*Provided data*:

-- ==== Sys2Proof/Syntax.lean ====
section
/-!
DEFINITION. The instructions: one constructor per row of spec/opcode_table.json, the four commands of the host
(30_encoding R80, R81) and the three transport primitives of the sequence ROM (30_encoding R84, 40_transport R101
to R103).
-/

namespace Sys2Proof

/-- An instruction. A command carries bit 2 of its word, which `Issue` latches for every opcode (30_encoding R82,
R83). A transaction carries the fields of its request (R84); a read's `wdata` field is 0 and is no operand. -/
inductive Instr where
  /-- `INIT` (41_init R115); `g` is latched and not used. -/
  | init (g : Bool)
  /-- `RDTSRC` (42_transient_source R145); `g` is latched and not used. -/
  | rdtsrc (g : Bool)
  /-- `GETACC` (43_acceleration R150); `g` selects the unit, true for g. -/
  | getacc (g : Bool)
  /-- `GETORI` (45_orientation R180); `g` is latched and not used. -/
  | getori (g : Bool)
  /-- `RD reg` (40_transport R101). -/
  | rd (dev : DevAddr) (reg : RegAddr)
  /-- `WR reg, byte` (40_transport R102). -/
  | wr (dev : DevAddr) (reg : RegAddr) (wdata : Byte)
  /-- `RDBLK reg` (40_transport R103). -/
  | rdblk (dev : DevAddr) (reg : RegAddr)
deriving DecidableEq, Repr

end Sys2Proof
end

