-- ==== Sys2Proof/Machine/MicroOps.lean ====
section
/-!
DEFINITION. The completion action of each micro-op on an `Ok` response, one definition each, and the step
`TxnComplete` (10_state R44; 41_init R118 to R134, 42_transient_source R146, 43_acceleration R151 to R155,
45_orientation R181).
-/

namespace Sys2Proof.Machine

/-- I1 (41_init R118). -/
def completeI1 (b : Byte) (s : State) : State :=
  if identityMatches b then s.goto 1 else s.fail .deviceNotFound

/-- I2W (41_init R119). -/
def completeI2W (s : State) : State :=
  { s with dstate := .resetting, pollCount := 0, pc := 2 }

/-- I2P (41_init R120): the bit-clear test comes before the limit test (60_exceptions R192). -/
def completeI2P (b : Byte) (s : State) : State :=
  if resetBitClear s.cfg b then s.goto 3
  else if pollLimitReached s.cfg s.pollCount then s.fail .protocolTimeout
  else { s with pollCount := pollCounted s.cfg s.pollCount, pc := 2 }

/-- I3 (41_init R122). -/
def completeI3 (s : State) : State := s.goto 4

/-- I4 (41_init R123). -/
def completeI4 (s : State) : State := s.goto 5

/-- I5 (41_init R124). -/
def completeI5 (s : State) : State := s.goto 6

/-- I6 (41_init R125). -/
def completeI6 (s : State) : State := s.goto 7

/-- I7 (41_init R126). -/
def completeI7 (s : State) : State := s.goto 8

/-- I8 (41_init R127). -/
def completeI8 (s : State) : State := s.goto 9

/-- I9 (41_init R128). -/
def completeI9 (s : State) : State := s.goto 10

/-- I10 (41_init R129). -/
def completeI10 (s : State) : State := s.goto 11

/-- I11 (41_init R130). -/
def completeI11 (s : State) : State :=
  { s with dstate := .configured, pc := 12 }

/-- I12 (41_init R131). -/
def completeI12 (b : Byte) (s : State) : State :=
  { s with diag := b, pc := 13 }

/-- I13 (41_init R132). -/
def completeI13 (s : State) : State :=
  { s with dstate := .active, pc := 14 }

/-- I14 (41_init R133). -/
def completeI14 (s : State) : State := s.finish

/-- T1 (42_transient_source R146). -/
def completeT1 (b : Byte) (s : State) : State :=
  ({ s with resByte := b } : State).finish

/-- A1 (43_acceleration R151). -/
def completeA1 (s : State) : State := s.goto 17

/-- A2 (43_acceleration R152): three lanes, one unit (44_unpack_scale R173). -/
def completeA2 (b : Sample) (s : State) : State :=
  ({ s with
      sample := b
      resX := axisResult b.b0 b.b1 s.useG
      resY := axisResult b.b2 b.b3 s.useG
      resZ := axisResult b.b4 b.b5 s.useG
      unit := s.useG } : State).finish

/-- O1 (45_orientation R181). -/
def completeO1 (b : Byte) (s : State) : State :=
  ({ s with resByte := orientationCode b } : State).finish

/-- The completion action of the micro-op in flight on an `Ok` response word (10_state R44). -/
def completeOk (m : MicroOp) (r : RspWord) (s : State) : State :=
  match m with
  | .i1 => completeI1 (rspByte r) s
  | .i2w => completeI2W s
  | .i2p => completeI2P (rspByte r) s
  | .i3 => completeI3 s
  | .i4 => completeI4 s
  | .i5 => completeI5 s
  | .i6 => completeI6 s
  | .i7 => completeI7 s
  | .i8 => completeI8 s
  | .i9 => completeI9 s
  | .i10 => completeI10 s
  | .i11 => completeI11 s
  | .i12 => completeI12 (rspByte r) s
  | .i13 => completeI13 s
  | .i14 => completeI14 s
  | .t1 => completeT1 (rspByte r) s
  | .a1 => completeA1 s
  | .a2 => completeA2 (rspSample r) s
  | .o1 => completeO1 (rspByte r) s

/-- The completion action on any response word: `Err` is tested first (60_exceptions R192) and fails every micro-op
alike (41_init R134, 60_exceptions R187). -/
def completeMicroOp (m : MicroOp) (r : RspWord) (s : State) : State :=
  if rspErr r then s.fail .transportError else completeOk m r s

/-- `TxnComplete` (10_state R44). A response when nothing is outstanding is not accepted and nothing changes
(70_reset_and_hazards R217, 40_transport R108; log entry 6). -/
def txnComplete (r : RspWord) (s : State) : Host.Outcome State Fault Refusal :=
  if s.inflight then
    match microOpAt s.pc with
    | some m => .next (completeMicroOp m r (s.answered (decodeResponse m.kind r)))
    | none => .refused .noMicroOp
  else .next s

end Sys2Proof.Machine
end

*Task brief*: Scan the listing above for the line that has "alike (41_init R134, 60_exceptions R187). -/", then copy exactly from that line through the line that has "none => .refused .noMicroOp".

*Your solution*:
alike (41_init R134, 60_exceptions R187). -/
def completeMicroOp (m : MicroOp) (r : RspWord) (s : State) : State :=
  if rspErr r then s.fail .transportError else completeOk m r s

/-- `TxnComplete` (10_state R44). A response when nothing is outstanding is not accepted and nothing changes
(70_reset_and_hazards R217, 40_transport R108; log entry 6). -/
def txnComplete (r : RspWord) (s : State) : Host.Outcome State Fault Refusal :=
  if s.inflight then
    match microOpAt s.pc with
    | some m => .next (completeMicroOp m r (s.answered (decodeResponse m.kind r)))
    | none => .refused .noMicroOp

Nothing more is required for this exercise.